Der Kampf ums Wort
Auf dem Campingplatz brennt ein Lagerfeuer. Die Stimmung ist ausgelassen, reihum werden Witze erzählt. Der Nächste ist dran, legt los – aber stockt, setzt wieder an, bricht schließlich ab. Ein Stotterblock, durchdringend wie der Sprung in einer Schallplatte, verdirbt die Pointe. Situationen wie diese durchziehen den Alltag von Menschen, die als „Stotterer“ benannt werden.
Die Sprechstörung kann die Schulzeit zur Hölle machen und Meetings im Berufsleben zum Spießrutenlauf. Auch in Streitgesprächen – und Liebeserklärungen – kommt sie meist ungelegen.

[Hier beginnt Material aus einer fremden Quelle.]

/-! ### Minimum, maximum, comparison -/

/-- V.MAX and V.MIN on values (R101). -/
def Val.max (a b : Val) : Val :=
  if a.isNan || b.isNan then .nan else if Val.ltz a b then b else a
def Val.min (a b : Val) : Val :=
  if a.isNan || b.isNan then .nan else if Val.ltz b a then b else a

/-- Comparisons of V.CMP: 0 EQ, 1 NE, 2 LT, 3 LE, 4 GT, 5 GE (R105, R217). -/
def Val.cmp (op : Nat) (a b : Val) : Bool :=
  if op = 0 then Val.eq a b
  else if op = 1 then !Val.eq a b
  else if op = 2 then Val.lt a b
  else if op = 3 then Val.lt a b || Val.eq a b
  else if op = 4 then Val.lt b a
  else Val.lt b a || Val.eq a b

/-! ### Scale selection (R76) -/

/-- The scale of a block of destination format f, from the values about to be encoded into it. -/
def selectScale (f : Nat) (vs : List Val) : Nat :=
  if vs.isEmpty then 0
  else if vs.all Val.isNan then 255
  else
    let fin := vs.filter Val.isFinite
    let a := fin.foldl (fun a v => if Val.lt a v.abs then v.abs else a) (Val.zero false)
    match a with
    | .fin _ m e =>
      if m = 0 then (if vs.all Val.isFinite then 0 else 0x7F)
      else
        let ex : Int := e + lg m
        let c : Int := ex - qEmax f + 127
        -- y rounded under step 1 of R80 or R81
        let ey := e - (c - 127)
        let ovf : Bool :=
          if isQint f then decide (qMax f < (roundAt 0 false m ey 0).1)
          else
            let mb := qM f
            let r := roundP 0 (mb + 1) false m ey
            Val.lt (.fin false (2 ^ (mb + 1) - 1) (qEmax f - mb)) (.fin false r.1 r.2.1)
        let c := if ovf then c + 1 else c
        if c < 1 then 1 else if 254 < c then 254 else c.toNat
    | _ => 0

/-- Rounding of a value to an integer of width w, nearest even, saturating, 0 for NaN (R219). -/
def toIntSat (w : Nat) (sgn : Bool) (v : Val) : Nat :=
  let lo : Int := if sgn then -(2 ^ (w - 1) : Nat) else 0
  let hi : Int := if sgn then (2 ^ (w - 1) : Nat) - 1 else (2 ^ w : Nat) - 1
  match v with
  | .nan => 0
  | .inf s => wrap w (if s then lo else hi)
  | .fin s m e =>
    if 70 < (lg m : Int) + e then wrap w (if m = 0 then 0 else if s then lo else hi)
    else
      let r := (roundAt 0 s m e 0).1
      let q : Int := if s then -(r : Int) else r
      wrap w (if q < lo then lo else if hi < q then hi else q)

end Sys2Proof.Machine
end

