-- ==== Sys2Proof/Machine/Issue.lean ====
section
/-! DEFINITION. The slot commands: each slot instruction is offered to its thread's bundle; the last slot of a bundle issues it
(R161 to R163, R202 to R206; notes/assumptions/2.md). One `exec` definition per slot row. -/

namespace Sys2Proof.Machine

/-- What the slot of a command asks for; none for a command that is no slot. -/
def slotOut (i : Instr) (s : State) (c t : Nat) : Option SlotOut :=
  let y := s.thr c t
  match i with
  | .sNop _ f => some (slotSNop f)
  | .sAdd _ f => some (slotSAdd f y)
  | .sSub _ f => some (slotSSub f y)
  | .sAddi _ f => some (slotSAddi f y)
  | .sMul _ f => some (slotSMul f y)
  | .sMulhu _ f => some (slotSMulhu f y)
  | .sMulhs _ f => some (slotSMulhs f y)
  | .sAnd _ f => some (slotSAnd f y)
  | .sOr _ f => some (slotSOr f y)
  | .sXor _ f => some (slotSXor f y)
  | .sAndi _ f => some (slotSAndi f y)
  | .sShl _ f => some (slotSShl f y)
  | .sShr _ f => some (slotSShr f y)
  | .sSar _ f => some (slotSSar f y)
  | .sShli _ f => some (slotSShli f y)
  | .sShri _ f => some (slotSShri f y)
  | .sSari _ f => some (slotSSari f y)
  | .sSlt _ f => some (slotSSlt f y)
  | .sSltu _ f => some (slotSSltu f y)
  | .sSeq _ f => some (slotSSeq f y)
  | .sMin _ f => some (slotSMin f y)
  | .sMax _ f => some (slotSMax f y)
  | .sMinu _ f => some (slotSMinu f y)
  | .sMaxu _ f => some (slotSMaxu f y)
  | .sLi _ f => some (slotSLi f)
  | .sLui _ f => some (slotSLui f y)
  | .sPopc _ f => some (slotSPopc f y)
  | .sClz _ f => some (slotSClz f y)
  | .sBfx _ f => some (slotSBfx f y)
  | .sB _ f => some (slotSB f y)
  | .sBeq _ f => some (slotSBeq f y)
  | .sBne _ f => some (slotSBne f y)
  | .sBlt _ f => some (slotSBlt f y)
  | .sBge _ f => some (slotSBge f y)
  | .sBltu _ f => some (slotSBltu f y)
  | .sBgeu _ f => some (slotSBgeu f y)
  | .sCall _ f => some (slotSCall f y)
  | .sJr _ f => some (slotSJr f y)
  | .sCrd _ f => some (slotSCrd f s c t)
  | .sCwr _ f => some (slotSCwr f y c t)
  | .sPcnt _ f => some (slotSPcnt f y)
  | .sBrk _ f => some (slotSBrk f s c)
  | .sEnd _ f => some (slotSEnd f)
  | .vNop _ f => some (slotVNop f y)
  | .vAdd _ f => some (slotVAdd f y (c, t))
  | .vSub _ f => some (slotVSub f y (c, t))
  | .vMul _ f => some (slotVMul f y (c, t))
  | .vFma _ f => some (slotVFma f s y (c, t))
  | .vFms _ f => some (slotVFms f s y (c, t))
  | .vDiv _ f => some (slotVDiv f y (c, t))
  | .vSqrt _ f => some (slotVSqrt f y (c, t))
  | .vMax _ f => some (slotVMax f y (c, t))
  | .vMin _ f => some (slotVMin f y (c, t))
  | .vAbs _ f => some (slotVAbs f y (c, t))
  | .vNeg _ f => some (slotVNeg f y (c, t))
  | .vAdds _ f => some (slotVAdds f y (c, t))
  | .vSubs _ f => some (slotVSubs f y (c, t))
  | .vMulh _ f => some (slotVMulh f y (c, t))
  | .vAnd _ f => some (slotVAnd f y (c, t))
  | .vOr _ f => some (slotVOr f y (c, t))
  | .vXor _ f => some (slotVXor f y (c, t))
  | .vNot _ f => some (slotVNot f y (c, t))
  | .vShl _ f => some (slotVShl f y (c, t))
  | .vShr _ f => some (slotVShr f y (c, t))
  | .vSar _ f => some (slotVSar f y (c, t))
  | .vLdexp _ f => some (slotVLdexp f y (c, t))
  | .vExp2 _ f => some (slotVExp2 f y (c, t))
  | .vLog2 _ f => some (slotVLog2 f y (c, t))
  | .vCmp _ f => some (slotVCmp f y (c, t))
  | .vSel _ f => some (slotVSel f y (c, t))
  | .vPand _ f => some (slotVPand f y (c, t))
  | .vPor _ f => some (slotVPor f y (c, t))
  | .vPxor _ f => some (slotVPxor f y (c, t))
  | .vPnot _ f => some (slotVPnot f y (c, t))
  | .vBcast _ f => some (slotVBcast f y (c, t))
  | .vIdx _ f => some (slotVIdx f y (c, t))
  | .vGetl _ f => some (slotVGetl f s y)
  | .vSetl _ f => some (slotVSetl f y (c, t))
  | .vPerm _ f => some (slotVPerm f y (c, t))
  | .vMov _ f => some (slotVMov f y (c, t))
  | .vRsum _ f => some (slotVRsum f y (c, t))
  | .vRssq _ f => some (slotVRssq f y (c, t))
  | .vRmax _ f => some (slotVRmax f y (c, t))
  | .vRmin _ f => some (slotVRmin f y (c, t))
  | .vMomAdd _ f => some (slotVMomAdd f s y (c, t))
  | .vMomCmb _ f => some (slotVMomCmb f s y (c, t))
  | .vMomRed _ f => some (slotVMomRed f s y (c, t))
  | .vCvt _ f => some (slotVCvt f y (c, t))
  | .vQscl _ f => some (slotVQscl f y (c, t))
  | .vCvtq _ f => some (slotVCvtq f y (c, t))
  | .vCvtf _ f => some (slotVCvtf f y (c, t))
  | .vPack4 _ f => some (slotVPack4 f y (c, t))
  | .vUnpk4 _ f => some (slotVUnpk4 f y (c, t))
  | .vPack6 _ f => some (slotVPack6 f y (c, t))
  | .vUnpk6 _ f => some (slotVUnpk6 f y (c, t))
  | .mNop _ => some (slotMNop)
  | .mTile _ f => some (slotMTile f s c t)
  | .mTset _ f => some (slotMTset f y)
  | .mTcpy _ f => some (slotMTcpy f y)
  | .mTadd _ f => some (slotMTadd f y)
  | .cNop _ => some (slotCNop)
  | .cLdb _ f => some (slotCLdb f s c t)
  | .cLdh _ f => some (slotCLdh f s c t)
  | .cLdw _ f => some (slotCLdw f s c t)
  | .cLdd _ f => some (slotCLdd f s c t)
  | .cLdbs _ f => some (slotCLdbs f s c t)
  | .cLdhs _ f => some (slotCLdhs f s c t)
  | .cLdws _ f => some (slotCLdws f s c t)
  | .cStb _ f => some (slotCStb f s c t)
  | .cSth _ f => some (slotCSth f s c t)
  | .cStw _ f => some (slotCStw f s c t)
  | .cStd _ f => some (slotCStd f s c t)
  | .cGld _ f => some (slotCGld f s c t)
  | .cGst _ f => some (slotCGst f s c t)
  | .cVld _ f => some (slotCVld f s c t)
  | .cVst _ f => some (slotCVst f s c t)
  | .cVgth _ f => some (slotCVgth f s c t)
  | .cVsct _ f => some (slotCVsct f s c t)
  | .cPld _ f => some (slotCPld f s c t)
  | .cPst _ f => some (slotCPst f s c t)
  | .cTld _ f => some (slotCTld f s c t)
  | .cTst _ f => some (slotCTst f s c t)
  | .cFadd _ f => some (slotCFadd f s c t)
  | .cSwap _ f => some (slotCSwap f s c t)
  | .cCas _ f => some (slotCCas f s c t)
  | .cDma _ f => some (slotCDma f s c t)
  | .cLpost _ f => some (slotCLpost f s c t)
  | .cFence _ => some (slotCFence)
  | .cLset _ f => some (slotCLset f s c t)
  | .cLadd _ f => some (slotCLadd f s c t)
  | .cLwait _ f => some (slotCLwait f s c t)
  | .cLrd _ f => some (slotCLrd f s c)
  | .cLarr _ f => some (slotCLarr f s c t)
  | _ => none
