/-- CORE_CTL_i.FENCE: the first step of a fault takeover (R192, R198). -/
def execCoreFence (core : Nat) (s : State) : Host.Outcome State Fault Refusal := .next (s.fenceCore core)

/-! ### The identity of a core (R189) -/

/-- Bytes of the keep region (R189, R198). -/
def State.keepBytes (s : State) (i : Nat) : Nat := 65536 * min 32 (s.rdF (rCoreCtl i) 21 16)

/-- Copy the latches of a core to its replacement. -/
def State.copyLatches (s : State) (old new : Nat) : State :=
  (List.range 48).foldl (fun s j => s.setLatch new j (s.latch old j)) s

/-- Copy the thread contexts, with the exception queue and its messages (R189, R193). -/
def State.copyContexts (s : State) (old new : Nat) : State :=
  let s := (List.range 32).foldl (fun s t => s.setThr new t (s.thr old t)) s
  s.setCore new { s.core new with exc := (s.core old).exc, dropped := (s.core old).dropped, msgs := (s.core old).msgs }

/-- Copy latches and keep region to a replacement, whose store is otherwise zero (R190, R191, R192). KEEP goes with the identity
(notes/assumptions/28.md). -/
def State.copyIdentity (s : State) (old new : Nat) : State :=
  let s := s.zeroFill (storeBase new) storeSize
  let s := (s.copyMem (storeBase old) (storeBase new) (s.keepBytes old)).1
  (s.copyLatches old new).wrF (rCoreCtl new) 21 16 (s.rdF (rCoreCtl old) 21 16)

/-- Commit a spare-map entry (R189, R191): the old core's windows lead to the replacement until the entry is rewritten. -/
def State.commitMap (s : State) (lc old new : Nat) : State :=
  ({ s with
    spareMap := tput (fun _ => none) s.spareMap lc (some new)
    retiredMap := tput (fun _ => none) (s.retiredMap.filter (fun x => x.2 ≠ some lc && x.1 ≠ new)) old (some lc) } : State).commitTable 4

/-- CORE_LEDGER_CTL_i.CLEAR, from an MCP only (R201): the ledger, the spill ring's count and WRAP. -/
def State.clearLedger (s : State) (i : Nat) : State :=
  (s.setCore i { s.core i with ledger := [], spilled := 0 }).wrB (rLedgerCtl i) 31 false

/-- Hold the running and parked threads of a core; which ones. -/
def State.holdAll (s : State) (i : Nat) : State × List Nat :=
  let ts := (List.range 32).filter (fun t => (s.thr i t).st = .ready || (s.thr i t).st = .parked)
  (ts.foldl (fun s t => let x := s.thr i t; s.setThr i t { x with st := .held, under := x.st }) s, ts)

/-- The four words of an exception record (R200). -/
def excWords (r : ExcRec) (dropped : Nat) : List W32 :=
  [BitVec.ofNat 32 (r.cause * 2 ^ 24 + r.slot * 2 ^ 22 + (if r.second then 2 ^ 21 else 0) + r.thread * 2 ^ 16 + r.part * 2 ^ 13
     + dropped),
   BitVec.ofNat 32 (bf r.bundle 20 5 * 2 ^ 5), r.seq, r.beat]

/-- What CORE_EXC0_i to CORE_EXC3_i read: the oldest record; an empty queue reads CAUSE 0. -/
def State.excRead (s : State) (i w : Nat) : W32 :=
  let k := s.core i
  match k.exc with
  | r :: _ => (excWords r k.dropped).getD w 0
  | [] => if w = 0 then BitVec.ofNat 32 k.dropped else 0

/-- An access to the register block of core i (R198 to R201). A read of CORE_EXC0_i clears DROPPED, one of CORE_EXC3_i removes the
record. -/
def State.coreOp (s : State) (i : Nat) : CoreOp → State
  | .write off val => s.plainReg (rCoreStat i + off) val
  | .drain on =>
    let s := s.wrB (rCoreCtl i) 30 on
    s.wrB (rCoreStat i) 5 (on && !s.fenced i)
  | .holdAll on =>
    let s := s.wrB (rCoreCtl i) 29 on
    if on then (s.holdAll i).1 else s
  | .clearLedger => s.clearLedger i
  | .excRead w =>
    let k := s.core i
    let k := if w = 0 then { k with dropped := 0 } else if w = 3 then { k with exc := k.exc.drop 1 } else k
    (s.setCore i k).answer (leBytes 4 (s.excRead i w).toNat)

/-- An access to a core's register block; a frozen core's replacement gets it (R190). -/
def State.extCore (s : State) (i : Nat) (op : CoreOp) : State :=
  if s.frozen i then s.hold i (.core op) else s.coreOp i op

/-- Deliver what the ingress buffer holds for a core to its replacement, in arrival order (R190, R193). -/
def State.releaseHeld (s : State) (old new : Nat) : State :=
  let mine := s.heldAcc.filter (fun h => h.1 = old)
  let s := { s with heldAcc := s.heldAcc.filter (fun h => h.1 ≠ old) }
  mine.foldl (fun s h =>
    match h.2 with
    | .write pa b po => s.writeMem (pa - storeBase old + storeBase new) b (po.map (fun g => g - storeBase old + storeBase new))
    | .latch j op => s.latchOp new j op
    | .core op => s.coreOp new op) s

/-! ### Events of the module itself (R365) -/

/-- Insert an event in order of its beat and, within a beat, of its kind (R365). -/
def insEv (e : Ev) : List Ev → List Ev
  | [] => [e]
  | f :: t => if e.beat < f.beat ∨ (e.beat = f.beat ∧ e.kind < f.kind) then e :: f :: t else f :: insEv e t
/-- Store the event table: EVT_USED and PWR_STAT.PENDING show it (R395, R623). -/
def State.setEvents (s : State) (l : List Ev) : State :=
  ((({ s with beat := { s.beat with events := l } } : State).wrF rBeatStat 11 6 l.length).wrB rPwrStat 29 (l.any (fun e => e.kind = 4)))
/-- Schedule an event: false when the table of 32 is full (R361). -/
def State.addEvent (s : State) (e : Ev) : State × Bool :=
  if 32 ≤ s.beat.events.length then (s, false) else (s.setEvents (insEv e s.beat.events), true)
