/-- SESSION_OPEN (R530): the nonce and the session identifier are free values (notes/assumptions/9.md). -/
def execSessionOpen (m : Msg) (s : State) : Host.Outcome State Fault Refusal :=
  .next (s.serve m 0x0010 32 (fun x => x.bind = .unbound) (fun s b =>
    let x := s.chan m.ch
    let slot := leAt b 0 1
    let part := leAt b 1 1
    let k := s.key slot
    if 7 < slot || leAt b 2 14 ≠ 0 then (s, refusal eHifMsgInvalid)
    else if !roleOpens k.role s.test.lc then (s, refusal eHifRoleDenied)
    else if k.role = .tenant && (part ≠ k.part || (s.part part).st ≠ .ready) then (s, refusal eHifPartInvalid)
    else if k.role ≠ .tenant && part ≠ 255 then (s, refusal eHifMsgInvalid)
    else
      let mn := (List.range 4).flatMap (fun i => leBytes 8 (s.free i).toNat)
      let sid := BitVec.ofNat 32 (s.free 4).toNat
      ((s.setChan m.ch { x with bind := .opening, sid, slot, opart := part, hn := (b.drop 16).take 16, mn }).bump,
       some (0, mn ++ leBytes 4 sid.toNat))))

/-- The message A of R530. -/
def proofMessage (c : Nat) (x : Chan) : List Byte :=
  [0x50, 0x48, 0x53, 0x45, 0x53, 0x53, 0x31] ++ leBytes 1 c ++ leBytes 1 x.slot ++ leBytes 1 x.opart ++ leBytes 4 x.sid.toNat
    ++ x.hn ++ x.mn

/-- A failed handshake (R531): UNBOUND, one failure more, and from the fourth on LOCKED. -/
def State.authFail (s : State) (c : Nat) : State :=
  let n := (s.chan c).fails + 1
  let s := s.closeChan c
  let x := s.chan c
  if n < 4 then s.setChan c { x with fails := n }
  else s.setChan c { x with fails := n, bind := .locked, lockS := min 64 (2 ^ (n - 4)), lockAt := s.now }

/-- SESSION_PROOF (R530, R531); `late`: more than 1 s after the nonce. -/
def execSessionProof (m : Msg) (late : Bool) (s : State) : Host.Outcome State Fault Refusal :=
  .next (s.serve m 0x0011 32 (fun x => x.bind = .opening) (fun s b =>
    let x := s.chan m.ch
    let k := s.key x.slot
    let a := proofMessage m.ch x
    if !late && k.role ≠ .none && b = hmac256 k.key a then
      (s.setChan m.ch { x with bind := .bound, role := k.role, part := if k.role = .tenant then x.opart else 0, fails := 0
                               mn := [], hn := [], log := [], logLost := 0 },
       some (0, hmac256 k.key (a ++ [0x4D])))
    else (s.authFail m.ch, refusal eHifAuthFail)))

/-- SESSION_CLOSE (R532). -/
def execSessionClose (m : Msg) (s : State) : Host.Outcome State Fault Refusal :=
  .next (s.serve m 0x0012 0 isBound (fun s _ => (s.closeChan m.ch, some (0, []))))

/-- NONCE_EXPIRY (R531). -/
def execNonceExpiry (ch : Nat) (s : State) : Host.Outcome State Fault Refusal :=
  .next (if (s.chan ch).bind = .opening then (s.authFail ch).logSession none eHifAuthFail 0x0011 else s)

/-- LOCK_EXPIRY (R531): UNBOUND with its failure count. -/
def execLockExpiry (ch : Nat) (s : State) : Host.Outcome State Fault Refusal :=
  let x := s.chan ch
  .next (if x.bind = .locked then s.setChan ch { x with bind := .unbound, lockS := 0 } else s)

/-- Some slot opens an OPERATOR session in the current life-cycle state (R535). -/
def State.operatorOpens (s : State) : Bool :=
  (List.range 8).any (fun k => (s.key k).role = .operator && roleOpens .operator s.test.lc)

/-- Close the sessions that a slot opened (R532). -/
def State.closeSlot (s : State) (k : Nat) : State :=
  (List.range 36).foldl (fun s c => if (s.chan c).bind = .bound && (s.chan c).slot = k then s.closeChan c else s) s

/-- KEY_SET (R535), which writes the configuration image (R612): SLOT, ROLE, PART in bytes 0 to 2, WKEY in bytes 16 to 47. An OPERATOR sets TENANT slots, empty slots to TENANT, and
its own slot. -/
def execKeySet (m : Msg) (s : State) : Host.Outcome State Fault Refusal :=
  .next (s.serve m 0x0013 48 (hasRole [.factory, .operator]) (fun s b =>
    let x := s.chan m.ch
    let slot := leAt b 0 1
    let role := roleOf (leAt b 1 1)
    let part := leAt b 2 1
    let old := (s.key slot).role
    let mine (r : Role) : Bool := r = .tenant || r = .none
    if 7 < slot || 4 < leAt b 1 1 || 7 < part || leAt b 3 13 ≠ 0 then (s, refusal eHifMsgInvalid)
    else if x.role = .operator && slot ≠ x.slot && !(mine old && mine role) then (s, refusal eHifRoleDenied)
    else
      let mask := hmac256 (s.key x.slot).key
        ([0x50, 0x48, 0x57, 0x52, 0x41, 0x50, 0x31] ++ leBytes 4 x.sid.toNat ++ leBytes 1 slot)
      let key := ((b.drop 16).zip mask).map (fun y => y.1 ^^^ y.2)
      let t := s.setKey slot (if role = .none then noKey else { role, part, key })
      if s.operatorOpens && !t.operatorOpens then (s, refusal eHifKeyInvalid)
      else ((if role = .none then t.closeSlot slot else t).flashImage 1, some (0, []))))

/-- ERRLOG_READ (R525, R534): byte 0 selects the module log; up to 60 entries are returned and removed, after their count and the
overflow count. -/
def logBytes (e : LogEntry) : List Byte := leBytes 2 e.code.toNat ++ zeros 2 ++ leBytes 4 e.off.toNat ++ leBytes 8 e.beat.toNat
def execErrlogRead (m : Msg) (s : State) : Host.Outcome State Fault Refusal :=
  .next (s.serve m 0x0014 16 isBound (fun s b =>
    let x := s.chan m.ch
    let sel := leAt b 0 1
    let out (l : List LogEntry) (lost : Nat) : Answer :=
      some (0, leBytes 4 (min 60 l.length) ++ leBytes 4 lost ++ zeros 8 ++ (l.take 60).flatMap logBytes)
    if 1 < sel || leAt b 1 15 ≠ 0 then (s, refusal eHifMsgInvalid)
    else if sel = 1 then
      if x.role = .operator || x.role = .service then
        ({ s with host := { s.host with log := s.host.log.drop 60 } }, out s.host.log s.host.err.dropped)
      else (s, refusal eHifRoleDenied)
    else (s.setChan m.ch { x with log := x.log.drop 60 }, out x.log x.logLost)))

Stottern tritt in allen Kulturen und Schichten auf. Viele Prominente haben und hatten damit zu kämpfen, unter anderem Marilyn Monroe, Isaac Newton, Winston Churchill und Rowan Atkinson alias Mr. Bean. Nach Angaben der Bundesvereinigung Stotterer-Selbsthilfe (BVSS) sind in Deutschland fünf Prozent aller Kinder zwischen drei und fünf Jahren betroffen, Jungs doppelt so häufig wie Mädchen. Bundesweit leben 800 000 Menschen mit diesem Problem.
Keine Formschwäche
An schlechten Tagen verhaspelt sich jeder mal beim Sprechen. Vor allem, wenn man müde oder unkonzentriert ist, wollen die Sätze einfach nicht richtig herauskommen. Mit Stottern – in der Fachliteratur auch Ischnophonie, Balbuties, Dysphemie oder Psellismus genannt – sind solche gelegentlichen Formschwächen jedoch nicht vergleichbar. Stottern ist eine Störung im Sprechablauf, deren Ursache noch nicht hundertprozentig geklärt ist. Fest steht, dass die Störung nicht, wie viele früher glaubten, psychisch bedingt ist. Als wahrscheinlich gilt eine Fehlfunktion bei der für den Redefluss verantwortlichen Zusammenarbeit der motorischen und sensorischen Sprachregion des Gehirns, des Sprechapparats und der Stimme. Die Betroffenen wissen im Moment des Stotterns genau, was sie sagen wollen, aber es gelingt ihnen nicht, es flüssig auszusprechen. Bei der Hälfte der betroffenen Kinder setzt die Störung vor dem vierten Lebensjahr ein, bei 90 Prozent vor dem sechsten. Bei Jugendlichen, die älter als zwölf sind, tritt sie nur selten erstmalig auf. Circa achtzig Prozent der betroffenen Kinder verlieren das Stottern bis zur Pubertät wieder. Bei Mädchen kommt es häufiger als beim männlichen Geschlecht zu Remissionen, wodurch das Verhältnis männlichweiblich auf 4 : 1 anwächst.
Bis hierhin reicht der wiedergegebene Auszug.